«Итака» — явное свидетельство-признание джойсовского следа у Бродского. Хотя откровенных аллюзий на роман в стихотворении нет, соотнесенность устанавливается благодаря множеству совпадений и заглавию: название стихотворения то же, что и название эп. 17 в «Улиссе». Но и в поэтическом мире Бродского в целом есть по крайней мере одно, но очень значимое схождение с художественным миром Джойса. Похоже особенное отношение обоих авторов к водной стихии. Наиболее полно русский поэт выразил свое восприятие водной субстанции в эссе «Fondamenta degli uncurabili» («Набережная неисцелимых», ит.): «Я всегда был приверженцем мнения, что Бог или, по крайней мере, Его дух есть время. Может быть, это идея моего собственного производства. Но теперь уже не вспомнить. В любом случае, я всегда считал, что раз Дух Божий носился над водою, вода должна была его отражать. Отсюда моя слабость к воде, к ее складкам, морщинам, ряби <…>. Я просто считаю, что вода есть образ времени, и под всякий Новый год, в несколько языческом духе, стараюсь оказаться у воды, предпочтительно у моря или у океана, чтобы застать всплытие новой порции, нового стакана времени. Я не жду голой девы верхом на раковине; я жду облака или гребня волны, бьющей в берег в полночь. Для меня это и есть время, выходящее из воды, и я гляжу на кружевной рисунок, оставленный на берегу, не с цыганской проницательностью, а с нежностью и благодарностью» (пер. с англ. Г. Дашевского)[758]. И чуть дальше: «<…> вода тоже хорал, и не в одном, а в многих отношениях Это та же вода, что несла крестоносцев, купцов, мощи св. Марка, турок, всевозможные грузы, военные и прогулочные суда и, самое главное, отражала тех, кто когда-либо жил, не говорю уже — бывал, в этом городе, всех, кто шел посуху или вброд по его улицам, как ты теперь. <…> Чудо, что город, гладя ее по и против шерсти больше тысячи лет, не протер в ней дыр, что она прежняя H2O (хотя пить ее и не станешь), что она по-прежнему поднимается»[759]. Текст для Бродского родствен воде: «<…> предстоящее может оказаться не рассказом, а разливом мутной воды „не в то время года“. Иногда она синяя, иногда серая или коричневая; неизменно холодная и непитьевая. Я взялся ее процеживать потому, что она содержит отражения, в том числе и мое»[760].

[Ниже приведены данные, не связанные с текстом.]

-- ==== Sys2Proof/Laws/Sequencer.lean ====
section
/-! SUPPORT. The tick-level sequencer against the straight-line reading of its micro-steps: `direct` runs the same list with
every suspension taken in place, and `runs` says that ticking a suspended sequence to its end gives what `direct` gives. -/

namespace Sys2Proof.Machine

open State

/-- A sequence run without stopping: where `advance` suspends, the next tick is taken in place. -/
def direct : List Micro → Tmp → State → State
  | [], _, s => s
  | .immediate :: rest, t, s => direct rest { t with ea := s.pc } (s.setPc (s.pc + 1))
  | .fetch8 :: rest, t, s => direct rest t s.fetchOperand
  | .keepLow :: rest, t, s => direct rest { t with lo := s.latch } s
  | .zeroPage :: rest, t, s => direct rest { t with ea := s.latch.setWidth 16 } s
  | .zeroPageX :: rest, t, s => direct rest { t with ea := (s.latch + s.x).setWidth 16 } s
  | .zeroPageY :: rest, t, s => direct rest { t with ea := (s.latch + s.y).setWidth 16 } s
  | .absolute :: rest, t, s => direct rest { t with ea := wordOf s.latch t.lo } s
  | .absoluteX :: rest, t, s =>
    let r := s.indexed (wordOf s.latch t.lo) s.x
    direct rest { t with ea := r.1 } r.2
  | .absoluteY :: rest, t, s =>
    let r := s.indexed (wordOf s.latch t.lo) s.y
    direct rest { t with ea := r.1 } r.2
  | .pointerZp :: rest, t, s => direct rest { t with ptr := s.latch.setWidth 16 } s
  | .pointerZpX :: rest, t, s => direct rest { t with ptr := (s.latch + s.x).setWidth 16 } s
  | .pointerAbs :: rest, t, s => direct rest { t with ptr := wordOf s.latch t.lo } s
  | .readPtr :: rest, t, s => direct rest t (s.memRead t.ptr).2
  | .readPtrNext :: rest, t, s => direct rest t (s.memRead (nextInPage t.ptr)).2
  | .relative :: rest, t, s => direct rest { t with ea := s.pc + s.latch.signExtend 16 } s
  | .read :: rest, t, s => direct rest t (s.memRead t.ea).2
  | .write :: rest, t, s => direct rest t (s.memWrite t.ea t.val)
  | .operate op :: rest, t, s => direct rest t (operate op s.latch s)
  | .source op :: rest, t, s => direct rest { t with val := sourceByte op s } s
  | .modify op :: rest, t, s => direct rest { t with val := (modify op s.latch s).1 } (modify op s.latch s).2
  | .modifyA op :: rest, t, s => direct rest t ((modify op s.a s).2.setA (modify op s.a s).1)
  | .push :: rest, t, s => direct rest t (s.push t.val)
  | .pull :: rest, t, s => direct rest t s.pull.2
  | .returnHigh :: rest, t, s => direct rest { t with val := highByte (s.pc - 1) } s
  | .returnLow :: rest, t, s => direct rest { t with val := lowByte (s.pc - 1) } s
  | .jump :: rest, t, s => direct rest t (s.setPc t.ea)
  | .resume plus :: rest, t, s => direct rest t (s.setPc (wordOf s.latch t.lo + plus))
  | .branch op :: rest, t, s =>
    direct rest t (if taken op s then (takeBranch t s).stall 3 else s.stall 2)
  | .stall total :: rest, t, s => direct rest t (s.stall total)
  | .suspend :: rest, t, s => direct rest t s.nextTick
  | .halt :: rest, t, s => direct rest t s.halt
  | .resetSequence :: rest, t, s => direct rest t s
  | .readAt addr :: rest, t, s => direct rest t (s.memRead addr).2
  | .loadVector :: rest, t, s =>
    direct rest t ((((s.setPc (wordOf s.latch t.lo)).setA 0).setX 0).setY 0)

/-! ## The sequencer field -/

section
variable (s : State) (q : Seq)

theorem operate_setSeq (op : Mnemonic) (v : Byte) : operate op v (s.setSeq q) = (operate op v s).setSeq q := by
  cases op <;> rfl

theorem modify_setSeq (op : Mnemonic) (v : Byte) :
    modify op v (s.setSeq q) = ((modify op v s).1, (modify op v s).2.setSeq q) := by
  cases op <;> rfl

theorem sourceByte_setSeq (op : Mnemonic) : sourceByte op (s.setSeq q) = sourceByte op s := by cases op <;> rfl

theorem taken_setSeq (op : Mnemonic) : taken op (s.setSeq q) = taken op s := by cases op <;> rfl

theorem indexed_setSeq (b : Word) (i : Byte) :
    (s.setSeq q).indexed b i = ((s.indexed b i).1, (s.indexed b i).2.setSeq q) := by
  simp only [State.indexed]
  split <;> rfl

theorem settle_setSeq (n : Nat) : (s.setSeq q).settle n = (s.settle n).setSeq q := by
  have h : (s.setSeq q).remaining n = s.remaining n := rfl
  simp only [settle, h]
  split <;> rfl

theorem setPc_setSeq (v : Word) : (s.setSeq q).setPc v = (s.setPc v).setSeq q := rfl

theorem takeBranch_setSeq (t : Tmp) : takeBranch t (s.setSeq q) = (takeBranch t s).setSeq q := by
  by_cases h : highByte t.ea = highByte s.pc
  · simp [takeBranch, h]; rfl
  · simp [takeBranch, h]; rfl

theorem afterStall_setSeq (n : Nat) (rest : List Micro) (t : Tmp) {go : State → State}
    (hgo : ∀ u, go (u.setSeq q) = go u) : afterStall n rest t (s.setSeq q) go = afterStall n rest t s go := by
  have h : (s.setSeq q).remaining n = s.remaining n := rfl
  simp only [afterStall, h, settle_setSeq]
  split
  · exact hgo _
  · rfl

/-- `Advance()` overwrites the sequencer field and never reads it. -/
theorem advance_setSeq (rest : List Micro) (t : Tmp) : advance rest t (s.setSeq q) = advance rest t s := by
  induction rest generalizing t s with
  | nil => rfl
  | cons m rest ih =>
    cases m with
    | branch op =>
      simp only [advance, taken_setSeq, takeBranch_setSeq]
      rw [afterStall_setSeq _ _ _ _ _ (fun u => ih u t), afterStall_setSeq _ _ _ _ _ (fun u => ih u t)]
    | stall n => exact afterStall_setSeq _ _ _ _ _ (fun u => ih u t)
    | loadVector => exact ih ((((s.setPc (wordOf s.latch t.lo)).setA 0).setX 0).setY 0) t
    | modifyA op =>
      simp only [advance, modify_setSeq, setSeq_a]
      exact ih ((modify op s.a s).2.setA (modify op s.a s).1) t
    | halt => exact ih s.halt t
    | _ => first
      | rfl
      | exact ih _ _
      | (simp only [advance, operate_setSeq, modify_setSeq, indexed_setSeq, setPc_setSeq]; exact ih _ _)

end

/-! ## What an effect leaves -/

section
variable (s : State)

@[simp] theorem operate_ticks (op : Mnemonic) (v : Byte) : (operate op v s).ticks = s.ticks := by
  cases op <;> simp [operate, opLda, opLdx, opLdy, opPla, opPlp, opAdc, opSbc, opAnd, opOra, opEor, opCmp, opCpx, opCpy, opBit, opTsx,
    opTxs, opTax, opTay, opTxa, opTya, opInx, opIny, opDex, opDey, opClc, opSec, opCli, opSei, opClv, opCld, opSed, opNop]

@[simp] theorem operate_halted (op : Mnemonic) (v : Byte) : (operate op v s).halted = s.halted := by
  cases op <;> simp [operate, opLda, opLdx, opLdy, opPla, opPlp, opAdc, opSbc, opAnd, opOra, opEor, opCmp, opCpx, opCpy, opBit, opTsx,
    opTxs, opTax, opTay, opTxa, opTya, opInx, opIny, opDex, opDey, opClc, opSec, opCli, opSei, opClv, opCld, opSed, opNop]

@[simp] theorem operate_seq (op : Mnemonic) (v : Byte) : (operate op v s).seq = s.seq := by
  cases op <;> simp [operate, opLda, opLdx, opLdy, opPla, opPlp, opAdc, opSbc, opAnd, opOra, opEor, opCmp, opCpx, opCpy, opBit, opTsx,
    opTxs, opTax, opTay, opTxa, opTya, opInx, opIny, opDex, opDey, opClc, opSec, opCli, opSei, opClv, opCld, opSed, opNop]

/-- A read-modify-write's function changes P only. -/
theorem modify_eq_setP (op : Mnemonic) (v : Byte) : ∃ p, (modify op v s).2 = s.setP p := by
  cases op <;> exact ⟨_, rfl⟩

@[simp] theorem modify_ticks (op : Mnemonic) (v : Byte) : (modify op v s).2.ticks = s.ticks := by
  obtain ⟨p, h⟩ := modify_eq_setP s op v
  rw [h, setP_ticks]

@[simp] theorem modify_halted (op : Mnemonic) (v : Byte) : (modify op v s).2.halted = s.halted := by
  obtain ⟨p, h⟩ := modify_eq_setP s op v
  rw [h, setP_halted]

@[simp] theorem modify_seq (op : Mnemonic) (v : Byte) : (modify op v s).2.seq = s.seq := by
  obtain ⟨p, h⟩ := modify_eq_setP s op v
  rw [h, setP_seq]

@[simp] theorem takeBranch_ticks (t : Tmp) : (takeBranch t s).ticks = s.ticks := by
  simp only [takeBranch]
  split <;> rfl

@[simp] theorem takeBranch_halted (t : Tmp) : (takeBranch t s).halted = s.halted := by
  simp only [takeBranch]
  split <;> rfl

@[simp] theorem takeBranch_seq (t : Tmp) : (takeBranch t s).seq = s.seq := by
  simp only [takeBranch]
  split <;> rfl

@[simp] theorem indexed_halted (b : Word) (i : Byte) : (s.indexed b i).2.halted = s.halted := by
  simp only [State.indexed]
  split <;> rfl

@[simp] theorem indexed_seq (b : Word) (i : Byte) : (s.indexed b i).2.seq = s.seq := by
  simp only [State.indexed]
  split <;> rfl

end

/-! ## Ticking a sequence to its end -/

/-- Ticking the rest of a sequence from a state in its tick to its end gives what `direct` gives: at once if it never
suspends, else after as many ticks as `direct` counts, the last of which asserts the next opcode fetch. -/
structure Runs (rest : List Micro) (t : Tmp) (s : State) : Prop where
  halted : (direct rest t s).halted = false
  idle : (direct rest t s).seq = .idle
  le : s.ticks ≤ (direct rest t s).ticks
  atOnce : (direct rest t s).ticks = s.ticks → advance rest t s = direct rest t s
  suspends : s.ticks < (direct rest t s).ticks → (advance rest t s).seq ≠ .idle ∧
    ticksAfter ((direct rest t s).ticks - s.ticks) (advance rest t s) = (direct rest t s).issueFetch

/-- The tick that resumes a suspended sequence. -/
theorem tick_suspended (s : State) (rest : List Micro) (t : Tmp) (h : s.halted = false) :
    tick (s.setSeq (.exec rest t)) =
      match (advance rest t s.nextTick).seq with
      | .idle => (advance rest t s.nextTick).issueFetch
      | .exec _ _ => advance rest t s.nextTick := by
  have hd : (s.setSeq (.exec rest t)).beginTick = s.beginTick.setSeq (.exec rest t) := by
    simp only [beginTick, devicePhase, setSeq_bus, setTicks_bus]
    cases s.bus.dir
    · rfl
    · by_cases hk : s.backed s.bus.addr = true
      · simp [hk]; rfl
      · simp [hk]; rfl
  have hc : (s.beginTick.setSeq (.exec rest t)).capture = s.beginTick.capture.setSeq (.exec rest t) := by
    by_cases hp : s.pending = true
    · simp [capture, hp]; rfl
    · simp [capture, hp]
  have hn : (s.beginTick.capture.setSeq (.exec rest t)).setCyc (s.cyc + 1) = s.nextTick.setSeq (.exec rest t) := by
    simp only [nextTick, capture_cyc, beginTick_cyc]; rfl
  simp only [tick, coreStep, hd, setSeq_halted, beginTick_halted, h, hc, setSeq_seq, setSeq_cyc, capture_cyc,
    beginTick_cyc, hn, advance_setSeq]
  rfl

/-- A suspending micro-step in front: its tick, then the rest. -/
theorem Runs.suspend {m : Micro} {rest : List Micro} {t : Tmp} {s u : State} (hh : u.halted = false)
    (ht : u.ticks = s.ticks) (ha : advance (m :: rest) t s = u.setSeq (.exec rest t))
    (hd : direct (m :: rest) t s = direct rest t u.nextTick) (h : Runs rest t u.nextTick) : Runs (m :: rest) t s := by
  have hn : u.nextTick.ticks = s.ticks + 1 := by simp [ht]
  have hle := h.le
  refine ⟨hd ▸ h.halted, hd ▸ h.idle, by rw [hd]; omega, fun e => absurd e (by rw [hd]; omega), fun _ => ⟨?_, ?_⟩⟩
  · rw [ha]; simp
  · have e : (direct (m :: rest) t s).ticks - s.ticks = ((direct rest t u.nextTick).ticks - u.nextTick.ticks) + 1 := by
      rw [hd]; omega
    rw [e, ha, ticksAfter, tick_suspended u rest t hh, hd]
    rcases Nat.eq_or_lt_of_le hle with he | hl
    · have := h.atOnce he.symm
      rw [this, h.idle, ← he]
      simp [ticksAfter]
    · obtain ⟨hs, hr⟩ := h.suspends hl
      rw [← hr]
      cases hq : (advance rest t u.nextTick).seq
      · exact absurd hq hs
      · rfl

/-- A micro-step in front that suspends nothing. -/
theorem Runs.plain {m : Micro} {rest : List Micro} {t t' : Tmp} {s u : State} (ht : u.ticks = s.ticks)
    (ha : advance (m :: rest) t s = advance rest t' u) (hd : direct (m :: rest) t s = direct rest t' u)
    (h : Runs rest t' u) : Runs (m :: rest) t s := by
  refine ⟨hd ▸ h.halted, hd ▸ h.idle, by rw [hd]; have := h.le; omega, fun e => ?_, fun e => ?_⟩
  · rw [ha, hd]; exact h.atOnce (by rw [hd] at e; omega)
  · rw [ha, hd, ← ht]; exact h.suspends (by rw [hd] at e; omega)

/-- Some suspensions in front. -/
theorem Runs.replicate {rest : List Micro} {t : Tmp} (n : Nat) {s : State} (hh : s.halted = false)
    (h : Runs rest t (State.suspends n s)) : Runs (List.replicate n .suspend ++ rest) t s := by
  revert s
  induction n with
  | zero => exact fun _ h => h
  | succ n ih => exact fun {s} hh h => (ih (s := s.nextTick) (by simpa using hh) h).suspend hh rfl rfl rfl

О философской, метафизической символике воды в поэзии и эссеистике Бродского напоминают строки из «Улисса»: «Что в воде восхищало Блума <…>?

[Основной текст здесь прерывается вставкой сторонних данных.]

/-- The word two reads in a row deliver, low byte first; the second falls back on what the first left on the bus. -/
theorem Untouched.pointer (h : Untouched s t) (a b : Word) :
    wordOf ((t.memRead a).2.memRead b).1 (t.memRead a).1 =
      wordOf (s.serve (s.serve t.bus.value a) b) (s.serve t.bus.value a) := by
  simp only [memRead_value, memRead_bus, memRead_serve, h.serve]

variable (s)

theorem fetchOperand_x : s.fetchOperand.x = s.x := (Untouched.fetchOperand s).x

theorem fetchOperand_y : s.fetchOperand.y = s.y := (Untouched.fetchOperand s).y

theorem fetchOperand_bus_afterOne : s.fetchOperand.bus = ⟨.read, s.pc, s.afterOne⟩ := fetchOperand_bus s

theorem fetchOperand_fetchOperand_bus : s.fetchOperand.fetchOperand.bus = ⟨.read, s.pc + 1, s.afterTwo⟩ := by
  rw [fetchOperand_bus_afterOne, fetchOperand_afterOne, fetchOperand_pc]

theorem indexed_toNat (b : Word) (i : Byte) : (s.indexed b i).1.toNat = (b.toNat + i.toNat) % 65536 := by
  rw [indexed_address, BitVec.toNat_add, BitVec.toNat_setWidth_of_le (by decide)]

/-- `extra` goes up by one exactly when the sum leaves the base's page (41_addressing_modes.md R133). -/
theorem indexed_extra_toNat (b : Word) (i : Byte) : (s.indexed b i).2.extra =
    s.extra + if (b.toNat + i.toNat) % 65536 / 256 = b.toNat / 256 then 0 else 1 := by
  have h : highByte (b + i.setWidth 16) = highByte b ↔ (b.toNat + i.toNat) % 65536 / 256 = b.toNat / 256 := by
    rw [highByte_eq_highByte_iff, ← indexed_toNat s b i, indexed_address]
  simp only [indexed_extra, ne_eq, h, ite_not]
  split <;> rfl

end

/-! ## The addresses of the modes -/

section
variable (nn : Byte) (addr : Word) (s : State)

theorem zeroPage_toNat : (zeroPage nn s).1.toNat = nn.toNat := BitVec.toNat_setWidth_of_le (by decide)

theorem zeroPageX_toNat : (zeroPageX nn s).1.toNat = (nn.toNat + s.x.toNat) % 256 := by
  rw [← fetchOperand_x]
  exact (BitVec.toNat_setWidth_of_le (by decide)).trans (BitVec.toNat_add _ _)

theorem zeroPageY_toNat : (zeroPageY nn s).1.toNat = (nn.toNat + s.y.toNat) % 256 := by
  rw [← fetchOperand_y]
  exact (BitVec.toNat_setWidth_of_le (by decide)).trans (BitVec.toNat_add _ _)

theorem absoluteX_eq : absoluteX addr s = s.fetchOperand.fetchOperand.indexed addr s.x := by
  rw [absoluteX, fetchOperand_x, fetchOperand_x]

theorem absoluteY_eq : absoluteY addr s = s.fetchOperand.fetchOperand.indexed addr s.y := by
  rw [absoluteY, fetchOperand_y, fetchOperand_y]

theorem indexedIndirectX_address :
    let lo := s.serve s.afterOne ((nn + s.x).setWidth 16)
    (indexedIndirectX nn s).1 = wordOf (s.serve lo ((nn + s.x + 1).setWidth 16)) lo := by
  rw [indexedIndirectX, fetchOperand_x, (Untouched.fetchOperand s).pointer, fetchOperand_bus_afterOne]

/-- The word read at the pointer is the base of an indexed sum, once three reads are made. -/
theorem indirectIndexedY_eq :
    let lo := s.serve s.afterOne (nn.setWidth 16)
    ∃ t : State, t.extra = s.extra ∧
      indirectIndexedY nn s = t.indexed (wordOf (s.serve lo ((nn + 1).setWidth 16)) lo) s.y := by
  refine ⟨((s.fetchOperand.memRead (nn.setWidth 16)).2.memRead ((nn + 1).setWidth 16)).2, by simp, ?_⟩
  rw [indirectIndexedY, (Untouched.fetchOperand s).pointer, fetchOperand_bus_afterOne, memRead_y, memRead_y,
    fetchOperand_y]

theorem relative_toNat (offset : Int) :
    ((relative offset s).1.toNat : Int) = (s.pc.toNat + 1 + offset) % 65536 := by
  have hpc : (s.pc + 1).toNat = (s.pc.toNat + 1) % 65536 := BitVec.toNat_add s.pc 1
  have ho : (BitVec.ofInt 16 offset).toNat = (offset % 65536).toNat := BitVec.toNat_ofInt offset
  rw [relative, fetchOperand_pc, BitVec.toNat_add, hpc, ho]
  omega

theorem absoluteIndirect_address :
    let lo := s.serve s.afterTwo addr
    (absoluteIndirect addr s).1 = wordOf (s.serve lo (nextInPage addr)) lo := by
  rw [absoluteIndirect, (fetched_two s).untouched.pointer, fetchOperand_fetchOperand_bus]

end

/-! ## The instructions of a mode -/

section
variable {i : Instr}

theorem mnemonic_of_mode_zpy (h : i.mode = .zpy) : i.mnemonic = .ldx ∨ i.mnemonic = .stx := by
  cases i with
  | ldxZpy nn => exact .inl rfl
  | stxZpy nn => exact .inr rfl
  | _ => cases h

theorem eq_jmpInd_of_mode_ind (h : i.mode = .ind) : ∃ p, i = .jmpInd p := by
  cases i with
  | jmpInd ptr => exact ⟨ptr, rfl⟩
  | _ => cases h

theorem address_of_mode_imm (h : i.mode = .imm) (s : State) : i.address s = immediate s := by
  cases i <;> first | (cases h; done) | rfl

theorem address_of_mode_imp_or_acc (h : i.mode = .imp ∨ i.mode = .acc) (s : State) : i.address s = (0, s) := by
  cases i <;> first | rfl | (obtain h | h := h <;> cases h)

end

/-! ## What a mode routine changes -/

theorem hasAddress_or_imm_or_imp_or_acc (m : Mode) : m.hasAddress = true ∨ m = .imm ∨ m = .imp ∨ m = .acc := by
  cases m <;> decide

Ее универсальность, ее демократическое равенство и верность своей природе в стремлении к собственному уровню <…> неутомимая подвижность ее волн и поверхностных частиц, навещая поочередно все уголки ее берегов; независимость ее частей <…>» (эп. 16)[761].
Жизненного сходства между Блумом и автором, Мэрион и женой Джойса Норой немного; Нора оставалась верной Джойсу женой[762]. А в случае Бродского роман о новом Улиссе оказывается достаточно точным описанием, «моделью» его отношений с М. Б. Текст как бы предсказывает и порождает реальные события, которые «подстраиваются» под него. «Одиссей Телемаку» и особенно «Итака» — произведения с несколькими потайными или потаенными смыслами. И они вызывают различные интерпретации. Что же совершено Бродским? Во-первых, это «переписывание» Гомеровой поэмы, при котором из чужих элементов создается свой текст, по семантике противоположный исходному. Во-вторых, это процедура подмены означаемых у означающих, заимствованных у Гомера. Приобретая джойсовские коннотации, персонажи-актанты Бродского проецируются на события реальной жизни поэта. Или, если угодно, Гомер начинает говорить о Бродском голосом Джойса. В-третьих, это экспансия джойсовского текста в гомеровский: теперь речь идет уже не о дублинском еврее, но как бы о царе Итаки с судьбой Леопольда Блума. В персонажах (гиперперсонажах) Бродского склеено по несколько литературных героев: Одиссей — Одиссей Гомера и Мандельштама и Блум Джойса, она — Пенелопа Гомера и «не Елена, другая» из «Золотистого меда струя из бутылки текла…» и Мэрион Блум из «Улисса». И вместе с тем это — поэтические отражения самого поэта и его возлюбленной. Двадцать лет разлуки Одиссея с милым домом почти совпадают со временем, разделяющим два стихотворения Бродского: написанное в год эмиграции (1972) и созданное через двадцать один год (1993). Тексты Бродского — скрещение традиций, порождающее не игру, но горестную реальность — реальность одиночества, непонятости, скитальчества[763].